Council members serve at the pleasure of the Celestials. Lose their favor, lose your seat. But while you hold it, you are one of the most powerful people in the Isles, and everyone who wants something from the government knows it.

  • Spymaster - Controls information, secrets, and the intelligence networks of the realm. Knows things that other people would prefer stayed unknown. The quietest seat on the Council and often the most dangerous.
  • Seneschal - Manages the capital's infrastructure and daily operations. Keeps Suncoast running, the trade flowing, and the machinery of government turning. Less glamorous than the other seats. No less vital.
  • Marshal - Commands the military forces and strategic defense of the Isles. When armies march, the Marshal decides where they go and what they do when they get there.
  • Grand Seer - The mystical advisor. Interpreter of prophecy, reader of omens, and the one person at the table whose counsel comes from something other than politics. Whether that makes the Grand Seer more trustworthy or less depends on who you ask.

The Balance of Power

The genius of the system, if it can be called genius and not simply the Celestials knowing exactly what mortals are like, is the balance.

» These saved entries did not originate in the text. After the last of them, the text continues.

/-- The class a valid entry of the class-octet table gives an octet. -/
def Dev.classOfOctet (d : Dev) (o : Octet) : Option Nat :=
  (List.range 16).findSome? fun k =>
    let e := d.classEntry k
    if e / 2048 == 1 && e % 256 == o.toNat then some (e / 256 % 8) else none

/-! Air access (R119, R129). -/

def Dev.airW (d : Dev) (i : Nat) : Word := d.cfgW (blkAir + i)
def Dev.txLanes (d : Dev) : Nat := fld (d.airW 0) 35 28
def Dev.maxRetries (d : Dev) : Nat := fld (d.airW 0) 27 25
def Dev.minBe (d : Dev) : Nat := fld (d.airW 0) 24 21
def Dev.maxBe (d : Dev) : Nat := fld (d.airW 0) 20 17
def Dev.maxCca (d : Dev) : Nat := fld (d.airW 0) 16 14
def Dev.ccaUs (d : Dev) : Nat := fld (d.airW 0) 13 6 * 10
def Dev.dlSec (d : Dev) : Nat := fld (d.airW 0) 5 4
def Dev.mailMs (d : Dev) : Nat := fld (d.airW 1) 35 26
def Dev.ccaThr (d : Dev) : Nat := fld (d.airW 1) 25 18
def Dev.panId (d : Dev) : Nat := fld (d.airW 1) 17 2
def Dev.netShort (d : Dev) : Nat := fld (d.airW 2) 35 20
def Dev.netEui (d : Dev) : Eui := BitVec.ofNat 64 (fld (d.airW 3) 35 4 * 2 ^ 32 + fld (d.airW 4) 35 4)
def Dev.hornRepeat (d : Dev) : Nat := fld (d.airW 5) 35 32
def Dev.hornDayMax (d : Dev) : Nat := fld (d.airW 5) 31 24
def Dev.hornWakeMs (d : Dev) : Nat := fld (d.airW 5) 23 16
def Dev.hornListenMs (d : Dev) : Nat := fld (d.airW 5) 15 4
def Dev.hornSub (d : Dev) (s : Nat) : Nat := fld (d.airW (6 + s)) 35 28
def Dev.dwellTable (d : Dev) (s : Nat) : Nat := fld (d.airW (6 + s)) 27 26

/-- An entry of a dwell table (R120). -/
structure DwellEntry where
  low    : Nat
  high   : Nat
  resPct : Nat
  winS   : Nat
  maxMs  : Nat
  chKhz  : Nat
deriving DecidableEq, Repr

/-- The valid entries of a dwell table with their numbers (R120). -/
def Dev.dwellEntries (d : Dev) (tab : Nat) : List (Nat × DwellEntry) :=
  (List.range 32).filterMap fun e =>
    let w (i : Nat) := d.cfgW (blkDwell + 128 * tab + 4 * e + i)
    if bitOf (w 0) 0 then
      some (e, ⟨fld (w 0) 35 8, fld (w 1) 35 8, fld (w 0) 7 1, fld (w 2) 35 24, fld (w 2) 23 0, fld (w 3) 35 20⟩)
    else none

/-! Powerline (R132, R146, R150, R156). -/

def Dev.plW (d : Dev) (s w : Nat) : Word := d.cfgW (blkPl + 5 * s + w)
def Dev.plEn (d : Dev) (s : Nat) : Bool := decide (s < 32) && bitOf (d.plW s 0) 35
def Dev.plSrcLink (d : Dev) (s : Nat) : Bool := bitOf (d.plW s 0) 34
def Dev.plLink (d : Dev) (s : Nat) : Nat := fld (d.plW s 0) 33 30
def Dev.plPos (d : Dev) (s : Nat) : Nat := fld (d.plW s 0) 29 26
def Dev.plFcc (d : Dev) (s : Nat) : Bool := bitOf (d.plW s 0) 25
def Dev.plOverlap (d : Dev) (s : Nat) : Nat := fld (d.plW s 0) 24 21
def Dev.plDetThr (d : Dev) (s : Nat) : Nat := fld (d.plW s 0) 20 13
def Dev.plBlankK (d : Dev) (s : Nat) : Nat := fld (d.plW s 1) 35 30
def Dev.plBlankFloor (d : Dev) (s : Nat) : Nat := fld (d.plW s 1) 29 14
def Dev.plBlankHold (d : Dev) (s : Nat) : Nat := fld (d.plW s 1) 13 6
def Dev.plAntNs (d : Dev) (s : Nat) : Nat := fld (d.plW s 2) 35 24
def Dev.plAtten (d : Dev) (s : Nat) : Nat := fld (d.plW s 2) 23 19

/-- TONE_MASK: bit k set means that carrier k is not used. -/
def Dev.plToneMask (d : Dev) (s : Nat) : Nat := joinW (d.plW s 3) (d.plW s 4)
def Dev.plGain (d : Dev) (s : Nat) : Nat := fld (d.plW s 2) 18 15
def Dev.plSlotUs (d : Dev) (s : Nat) : Nat := fld (d.plW s 2) 14 3

def Dev.pnW (d : Dev) (i : Nat) : Word := d.cfgW (blkPlNet + i)
def Dev.plAckUs (d : Dev) : Nat := fld (d.pnW 0) 35 24
def Dev.plCifs (d : Dev) : Nat := fld (d.pnW 0) 23 20
def Dev.plPcw (d : Dev) : Nat := fld (d.pnW 0) 19 16
def Dev.plMinBe (d : Dev) : Nat := fld (d.pnW 0) 15 12
def Dev.plMaxBe (d : Dev) : Nat := fld (d.pnW 0) 11 8
def Dev.plMaxCsma (d : Dev) : Nat := fld (d.pnW 0) 7 5
def Dev.plMaxRetries (d : Dev) : Nat := fld (d.pnW 0) 4 2
def Dev.plRouteS (d : Dev) : Nat := fld (d.pnW 1) 35 24
def Dev.plMaxHops (d : Dev) : Nat := fld (d.pnW 1) 23 20
def Dev.plKh (d : Dev) : Nat := fld (d.pnW 1) 19 16
def Dev.plKm (d : Dev) : Nat := fld (d.pnW 1) 15 12
def Dev.plKq (d : Dev) : Nat := fld (d.pnW 1) 11 8
def Dev.plQref (d : Dev) : Nat := fld (d.pnW 1) 7 0
def Dev.plRouteAge (d : Dev) : Nat := fld (d.pnW 2) 35 24
def Dev.plRreqS (d : Dev) : Nat := fld (d.pnW 2) 23 16
def Dev.reasmS (d : Dev) : Nat := fld (d.pnW 2) 15 10
def Dev.discWinMs (d : Dev) : Nat := fld (d.pnW 3) 35 24
def Dev.sweepH (d : Dev) : Nat := fld (d.pnW 3) 23 16
def Dev.confTries (d : Dev) : Nat := fld (d.pnW 3) 15 13
def Dev.sweepMax (d : Dev) : Nat := fld (d.pnW 3) 12 0

/-- The valid start prefixes, as (length, address), with zeros below their length (R152, R156). -/
def Dev.startPrefixes (d : Dev) : List (Nat × Eui) :=
  (List.range 8).filterMap fun i =>
    if bitOf (d.pnW (5 + 2 * i)) 29 then
      let len := fld (d.pnW (5 + 2 * i)) 35 30
      some (len, BitVec.ofNat 64 (fld (d.pnW (4 + 2 * i)) 35 4 * 2 ^ 32 / 2 ^ (64 - len) * 2 ^ (64 - len)))
    else none

/-! Ledger (R199). -/

def Dev.ldW (d : Dev) (i : Nat) : Word := d.cfgW (blkLedger + i)
def Dev.plausSoft (d : Dev) : Nat := fld (d.ldW 0) 35 26
def Dev.plausHard (d : Dev) : Nat := fld (d.ldW 0) 25 16
def Dev.skewFlagMs (d : Dev) : Nat := fld (d.ldW 0) 15 0
def Dev.skewQuarMs (d : Dev) : Nat := fld (d.ldW 1) 35 20
def Dev.staleMult (d : Dev) : Nat := fld (d.ldW 1) 19 12
def Dev.rcptDeadlineS (d : Dev) : Nat := fld (d.ldW 1) 11 0
def Dev.dirLog2Cfg (d : Dev) : Nat := fld (d.ldW 2) 35 31
def Dev.rebuildRate (d : Dev) : Nat := fld (d.ldW 2) 30 25
def Dev.annHoldS (d : Dev) : Nat := fld (d.ldW 2) 24 13

/-! Commands (R234, R235). -/

def Dev.respWaitS (d : Dev) : Nat := fld (d.cfgW blkCommands) 35 24
def Dev.actGraceMin (d : Dev) : Nat := fld (d.cfgW blkCommands) 23 12

/-- A late-action policy: RUN_LATE, and LATE_MAX_MIN where 0 is no limit (R219, R235). -/
structure Policy where
  runLate : Bool
  maxMin  : Nat
deriving DecidableEq, Repr

def Dev.polMeterAt (d : Dev) : Policy := ⟨bitOf (d.cfgW (blkCommands + 1)) 35, fld (d.cfgW (blkCommands + 1)) 34 27⟩
def Dev.polCampStart (d : Dev) : Policy := ⟨bitOf (d.cfgW (blkCommands + 1)) 26, fld (d.cfgW (blkCommands + 1)) 25 18⟩
def Dev.polCampAct (d : Dev) : Policy := ⟨bitOf (d.cfgW (blkCommands + 1)) 17, fld (d.cfgW (blkCommands + 1)) 16 9⟩

/-- A late action still runs: RUN_LATE, and not late by more than LATE_MAX_MIN (R219). -/
def Policy.runs (p : Policy) (lateS : Nat) : Bool := p.runLate && (p.maxMin == 0 || decide (lateS ≤ p.maxMin * 60))

/-! Balance (R237, R238, R254). -/

def Dev.zoneW (d : Dev) (z i : Nat) : Word := d.cfgW (blkZones + 4 * z + i)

The Regent has the authority to govern but cannot command the military arm of the Crown. The Hand has the Celestials' ear but cannot set policy or control trade. The Council elects the Regent but serves at celestial pleasure. The Celestials have ultimate authority but choose not to use it except in extremity.

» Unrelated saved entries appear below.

-- ==== Sys2Proof/Machine/Commit.lean ====
section
/-!
DEFINITION. Entries, CSNs, the open block and its seal, and the intake of events (spec 06, R178–R190; 15, R403–R408,
R415).
-/

namespace Sys2Proof.Machine

/-! The ledger's counters (R201). -/

def fAccepted : Fld := ⟨0x0440, 35, 0⟩
def fFlagged : Fld := ⟨0x0441, 35, 0⟩
def fQuarantined : Fld := ⟨0x0442, 35, 18⟩
def fRejected : Fld := ⟨0x0442, 17, 0⟩
def fBlocks : Fld := ⟨0x0443, 35, 0⟩
def fRcptSent : Fld := ⟨0x0444, 35, 18⟩
def fRcptDrop : Fld := ⟨0x0444, 17, 0⟩
def fAckIgnored : Fld := ⟨0x0445, 17, 0⟩
def fDirFull : Fld := ⟨0x0447, 35, 18⟩
def fAnnSuppr : Fld := ⟨0x0447, 17, 0⟩

/-- An entry not yet committed: class, time tag, slot and body are set, the CSN is not. -/
def mkEntry (typ cls time : Nat) (slot : Option Nat) (state : Nat) (body : List Word) : Entry :=
  { typ := typ, outcome := 0, reason := 0, flags := 0, csn := 0, time := time, slot := slot, cls := cls,
    state := state, body := body }

/-- The words of an entry: the header of R178 and the body. -/
def Entry.words (e : Entry) : List Word :=
  [pk [(e.typ, 35, 30), (e.outcome, 29, 28), (6 + e.body.length, 27, 16), (e.reason, 15, 8), (e.flags, 7, 0)],
    hiW e.csn, loW e.csn, hiW e.time, loW e.time,
    pk [(e.slot.getD 0, 35, 15), (e.cls, 14, 12), (e.state, 8, 0)]] ++ e.body

/-- The 23 header words of a block (R187). -/
def Block.header (b : Block) : List Word :=
  [pk [(0x01, 35, 28), (b.entries.length, 27, 15)], W b.bno, W b.epoch] ++ dw b.first ++ dw b.last ++ dw b.sealT
  ++ [W (b.entries.map fun e => 6 + e.body.length).sum, pk [(b.sealBy, 35, 32)]] ++ words32 b.prev 12

/-- The words of a block that its signature covers (R188). -/
def Block.signedWords (b : Block) : List Word := b.header ++ b.entries.flatMap Entry.words

/-- The words of a signed block, trailer included (R187). -/
def Block.words (b : Block) : List Word :=
  b.signedWords ++ [W b.keyId] ++ words32 (b.sig.getD (0, 0)).1 12 ++ words32 (b.sig.getD (0, 0)).2 12

/-! Blocks as they arrive (R179, R187). -/

/-- Words an entry of a TYPE has at least (R179); where the size is per result or per event, its header. -/
def entryWords (typ : Nat) : Nat :=
  match typ with
  | 0x01 => 17 | 0x02 => 10 | 0x03 => 8 | 0x04 => 9 | 0x05 => 9 | 0x06 => 10 | 0x07 => 9 | 0x08 => 12 | 0x0A => 54 | 0x0B => 11 | 0x0C => 13 | _ => 6

/-- An entry of a reserved TYPE (R179). -/
def Entry.reserved (e : Entry) : Bool := decide (0x0D ≤ e.typ)

/-- The entry that `LEN` words hold (R178). Slot 0 is read as no slot where neither TYPE, STATE nor a missing SUMMARY flag says that the
entry concerns one (DEDUCED, notes/assumptions/68.md). -/
def Entry.ofWords (ws : List Word) : Entry :=
  let w (i : Nat) : Word := ws.getD i 0
  let typ := fld (w 0) 35 30
  let n := fld (w 5) 35 15
  { typ := typ, outcome := fld (w 0) 29 28, reason := fld (w 0) 15 8, flags := fld (w 0) 7 0, csn := joinW (w 1) (w 2), time := joinW (w 3) (w 4),
    slot := if n != 0 || [3, 4, 5].contains typ || bitOf (w 5) 8 || (typ == 8 && !bitOf (w 0) 1) then some n else none
    cls := fld (w 5) 14 12, state := fld (w 5) 8 0, body := ws.drop 6 }

/-- The entries of a block body; none where one is of TYPE 0, shorter than its TYPE asks, or runs past the body (R179, R187). -/
def readEntries : Nat → List Word → Option (List Entry)
  | 0, ws => if ws.isEmpty then some [] else none
  | fuel + 1, ws =>
    if ws.isEmpty then some []
    else
      let typ := fld (ws.getD 0 0) 35 30
      let n := fld (ws.getD 0 0) 27 16
      if typ == 0 || n < entryWords typ || ws.length < n then none
      else (readEntries fuel (ws.drop n)).map fun es => Entry.ofWords (ws.take n) :: es

/-- CSNs an entry accounts for: a VOID_RANGE entry its own and those it voids (R187, R469). -/
def Entry.csns (e : Entry) : Nat :=
  if e.typ == 0x0C then 1 + (joinW (e.body.getD 2 0) (e.body.getD 3 0) + 1 - joinW (e.body.getD 0 0) (e.body.getD 1 0)) else 1

/-- A block and the words behind its trailer, none where the block is invalid (R187). -/
def Block.ofWords (ws : List Word) : Option (Block × List Word) :=
  let w (i : Nat) : Word := ws.getD i 0
  let n := fld (w 0) 27 15
  let size := (w 9).toNat
  let b (es : List Entry) : Block :=
    { bno := (w 1).toNat, epoch := (w 2).toNat, first := joinW (w 3) (w 4), last := joinW (w 5) (w 6), sealT := joinW (w 7) (w 8),
      sealBy := fld (w 10) 35 32, entries := es, prev := ofWords32 ((ws.drop 11).take 12), keyId := (w (23 + size)).toNat,
      sig := some (ofWords32 ((ws.drop (24 + size)).take 12), ofWords32 ((ws.drop (36 + size)).take 12)), fw := 0, sealClk := 0,
      sent := none, resends := 0 }
  match readEntries size ((ws.drop 23).take size) with
  | none => none
  | some es =>
    if fld (w 0) 35 28 == 1 && decide (1 ≤ n) && decide (n ≤ 4096) && decide (48 + size ≤ ws.length) && es.length == n
        && decide (fld (w 10) 35 32 ≤ 4) && (b es).first + (es.map Entry.csns).sum == (b es).last + 1
    then some (b es, ws.drop (48 + size)) else none

/-- A primary whose lease has lapsed makes 16,777,216 commits and no more until a grant (R466). -/
def Dev.lapseAllows (d : Dev) : Bool :=
  match d.pair.lapse with
  | some n => decide (d.led.csn < n + 16777216)
  | none => true

/-- The ledger runs (R404): the pair is enrolled, the ledger accepts commits, and the holdup has not sealed it. -/
def Dev.ledgerRuns (d : Dev) : Bool := d.led.enrolled && d.led.accepts && !d.led.isSealed && d.lapseAllows

/-- The first CSN an entry accounts for: of a VOID_RANGE entry, the first it voids (R469). -/
def Entry.firstCsn (e : Entry) : Nat :=
  if e.typ == 0x0C then joinW (e.body.getD 0 0) (e.body.getD 1 0) else e.csn

/-- The open block is sealed for cause `c` (R187, R189); an empty block never is. Signing is queued. -/
def Dev.seal (d : Dev) (c : Nat) : Dev :=
  match d.led.openB with
  | none => d
  | some o =>
    let b : Block :=
      { bno := d.led.bno, epoch := d.pair.epoch,
        first := (o.entries.head?.map Entry.firstCsn).getD 0, last := (o.entries.getLast?.map Entry.csn).getD 0,
        sealT := d.now, sealBy := c, entries := o.entries, prev := 0, keyId := d.idn.serial, sig := none,
        fw := d.boot.fwVer, sealClk := d.clk, sent := none, resends := 0 }
    ({ d with led := { d.led with
        openB := none, bno := d.led.bno + 1, blocks := NMap.put d.led.blocks b.bno b,
        signQ := d.led.signQ ++ [b.bno] } }).count fBlocks

/-- An entry takes its CSN and its place in the open block; at its 4,096th entry or after a C0 commit the block seals
(R186, R189). `more` says that a further entry of the same run follows, so that a C0 run seals at its last entry
(R38). Answers the CSN. -/
def Dev.append (d : Dev) (e : Entry) (more : Bool := false) : Nat × Dev :=
  let n := d.led.csn
  let o := d.led.openB.getD ⟨[], d.clk⟩
  let o1 : OpenBlock := { o with entries := o.entries ++ [{ e with csn := n }] }
  let d0 := if e.cls == 0 then { d with loc := { d.loc with c0 := some d.clk } } else d
  let d1 := { d0 with led := { d0.led with csn := n + 1, openB := some o1 } }
  if e.cls == 0 && !more then (n, d1.seal 2)
  else if 4096 ≤ o1.entries.length then (n, d1.seal 0)
  else (n, d1)

/-- A commit of one entry outside a run. -/
def Dev.commit (d : Dev) (e : Entry) : Dev := (d.append e).2

/-! Events (R415). -/

/-- The recorder's counters (R416). -/
def fRecords : Fld := ⟨0x04A1, 35, 0⟩
def fForced : Fld := ⟨0x04A2, 35, 18⟩

/-- Whether an event code is committed when the ledger runs (R415). -/
def evCommitted (c : Nat) : Bool := !([0x004, 0x005].contains c)

/-- Name of an event code (R415). -/
def evName (c : Nat) : String :=
  match c with
  | 0x001 => "COLD_START" | 0x002 => "WARM_START" | 0x003 => "MAINS_LOSS" | 0x004 => "HOLDUP_END"
  | 0x005 => "RECOVERY" | 0x010 => "LINK_UP" | 0x011 => "LINK_LOST" | 0x012 => "REED_SUPPLY"
  | 0x013 => "REED_TAMPER" | 0x014 => "REED_FAULT" | 0x015 => "REED_SILENT" | 0x020 => "COUNTER_END"
  | 0x021 => "DIR_LOAD" | 0x022 => "DIR_STASH" | 0x023 => "REBUILD_ABORT" | 0x030 => "DUP_EUI"
  | 0x031 => "SWEEP_END" | 0x040 => "ACTION_SKIPPED" | 0x041 => "UNEXPECTED_VER" | 0x050 => "METRO_CHANGE"
  | 0x051 => "METRO_RESET" | 0x060 => "LEGAL_CHANGED" | 0x061 => "LEGAL_FALLBACK" | 0x070 => "TIME_STEP"
  | 0x071 => "STEP_WAIT" | 0x072 => "UTC_MISMATCH" | 0x080 => "MIRROR_HOLD" | 0x090 => "DIE_LOST"
  | 0x091 => "STORE_READY" | 0x092 => "STORE_FAILED" | 0x093 => "PAGE_LOST" | 0x094 => "ARCH_LOST"
  | 0x095 => "INT_SHORT" | 0x096 => "DISCARD_HINT" | 0x097 => "SPARE_LOW" | 0x0A0 => "TAKEOVER"
  | 0x0A1 => "HANDBACK" | 0x0A2 => "SWAP" | 0x0A3 => "LEASE_LOST" | 0x0B0 => "TAMPER" | 0x0C0 => "DISPLAY_CUT"
  | _ => ""

/-- The first argument words that are the high word of a double word, by code (R415). -/
def evDoubles (c : Nat) : List Nat :=
  match c with
  | 0x003 => [0] | 0x004 => [0] | 0x030 => [1] | 0x050 => [0] | 0x051 => [0] | 0x070 => [0, 2] | 0x071 => [0]
  | 0x0A3 => [0] | _ => []

/-- Operating seconds (R407). -/
def Dev.opSeconds (d : Dev) : Nat :=
  (d.evr.opT + match d.evr.opFrom with | some t0 => d.clk - t0 | none => 0) / 2 ^ 36

/-- Record words W0, W1, W6, W7, W8 (R406), of which with the arguments an EVENT body consists (R408). -/
def EvRec.head (r : EvRec) : List Word :=
  [W r.seq, pk [(r.code, 35, 24), (r.cls, 23, 21), (r.args.length, 20, 18), (b2n r.commd, 17, 17), (b2n r.holdup, 16, 16),
      (b2n r.prov, 15, 15), (b2n r.keep, 14, 14)],
    pk [(r.opS / 3600, 35, 12), (r.opS % 3600, 11, 0)], pk [(sat 18 r.cycles, 35, 18), (sat 18 r.warms, 17, 0)],
    pk [(r.slot.getD 0, 35, 15), (b2n r.slot.isSome, 14, 14)]]

/-- An event is taken in: it takes its SEQ, is committed where its code is and the ledger runs, and is held raw for
formatting (R403, R404, R405). A COUNTER_END that finds CTR_END_EV set is discarded; its commit sets it (R104). -/
def Dev.intake (d : Dev) (e : Event) : Dev :=
  let commits := evCommitted e.code && d.ledgerRuns
  let ctrEnd := e.code == 0x020
  let already := ctrEnd && ((e.slot.bind d.rec?).map MeterRec.ctrEndEv).getD false
  if commits && already then d
  else
    let q := d.evr.seq + 1
    let r : EvRec :=
      { seq := q, code := e.code, cls := evClass e.code, args := (e.args.take 7).map (· % 2 ^ 36), commd := commits,
        holdup := d.pw.hu.isSome, prov := d.tb.prov, keep := !d.recOverwrite && decide (q ≤ d.recN), time := d.now,
        csn := if commits then d.led.csn else 0, opS := d.opSeconds, cycles := d.evr.cycles, warms := d.evr.warms,
        slot := e.slot, text := [] }
    let d1 := if commits && ctrEnd then
        match e.slot with
        | some n => d.updRec n fun m => { m with ctrEndEv := true }
        | none => d
      else d
    let st := match e.slot with | some n => d1.nonet n | none => 0
    let d2 := if commits then
        d1.commit (mkEntry 0x0B r.cls d.now e.slot st (r.head ++ r.args.map W))
      else d1
    let raw := d2.evr.raw ++ [r]
    let d3 := { d2 with evr := { d2.evr with seq := q, raw := raw } }
    if d3.evr.forced || raw.length < 4096 then d3
    else { d3 with evr := { d3.evr with forced := true } }.count fForced

/-- The first event that waits is taken in (R404). -/
def Dev.nextEvent (d : Dev) : Dev :=
  match d.takeItem 7 with
  | some (.event e, d1) => d1.intake e
  | some (_, d1) => d1
  | none => d

/-- Every event in the input is taken in, in the order of its queue. -/
def Dev.drainFrom (d : Dev) : Nat → Dev
  | 0 => d
  | fuel + 1 => ((d.fillGroup 7).nextEvent).drainFrom fuel

def Dev.drainEvents (d : Dev) : Dev := d.drainFrom (d.items 7).length

/-- An event is raised by a command whose answer waits for its commit; answers the CSN of its entry, or 0 (R349, R353). -/
def Dev.raiseNow (d : Dev) (code : Nat) (args : List Nat) (slot : Option Nat := none) : Nat × Dev :=
  let d1 := (d.drainEvents.raise code args slot).drainEvents
  (((d1.evr.raw.getLast?.map EvRec.csn).getD 0), d1)

end Sys2Proof.Machine
end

Every piece checks every other piece. No single person, no single house, and no single faction can accumulate enough power to become what Rhaenor became. That is the point. The Great War taught the Isles what happens when one ruler holds unchecked authority and a dragon's temper. The system that replaced it was built specifically to make sure that never happens again.

Does it work perfectly? No. It works like any system run by ambitious, proud, stubborn mortals with old grudges and long memories. It creaks. It strains. Factions push at every boundary. But the boundaries hold, because behind all the mortal politics, two Celestials are watching. And everyone knows it.

Why It Matters

Three years ago, the Rookery Isles were a collection of independent nations at war with each other and with a tyrant who burned anyone who refused to kneel. There was no council, no regent, no central authority of any kind. Just fire, and blood, and the strong taking from the weak.

The system that exists now is only three years old. It is young, untested in many ways, and built on a foundation of nations that spent centuries governing themselves and see no particular reason to stop. Every Duke, every Prince, every Lord who sits at the council table remembers what sovereignty felt like. Some of them miss it. Some of them are quietly waiting to see if this new order holds, or if it cracks.

The Regent's authority is real. The Hand's authority is real. The Council's power is real. But all of it rests on the understanding that the Celestials are watching, that the prophecy was true, and that the alternative is what came before.

For now, that is enough.

[OOC NOTE]: The governance system creates natural RP tension at every level. The Regent and Hand must cooperate but have different masters and different priorities. Council seats are contested political prizes. Every house wants influence over the government but no house can control it outright.

CURRENT OFFICEHOLDERS:
Regent: Beric Emberwave
Hand of the Crown: Coffee Armwieller Allyrion

KEY RULE: The Regent governs the realm. The Hand guards it. Neither can command the other. The Celestials intervene only in existential matters. Everything else is mortal politics, and mortal politics is where the best stories happen.

The entire system is only three years old. It is new, untested, and built on top of centuries of national sovereignty. Characters from any house can have strong opinions about whether this works, whether it should work, or whether it is simply the Celestials' polite way of ruling everything without admitting it.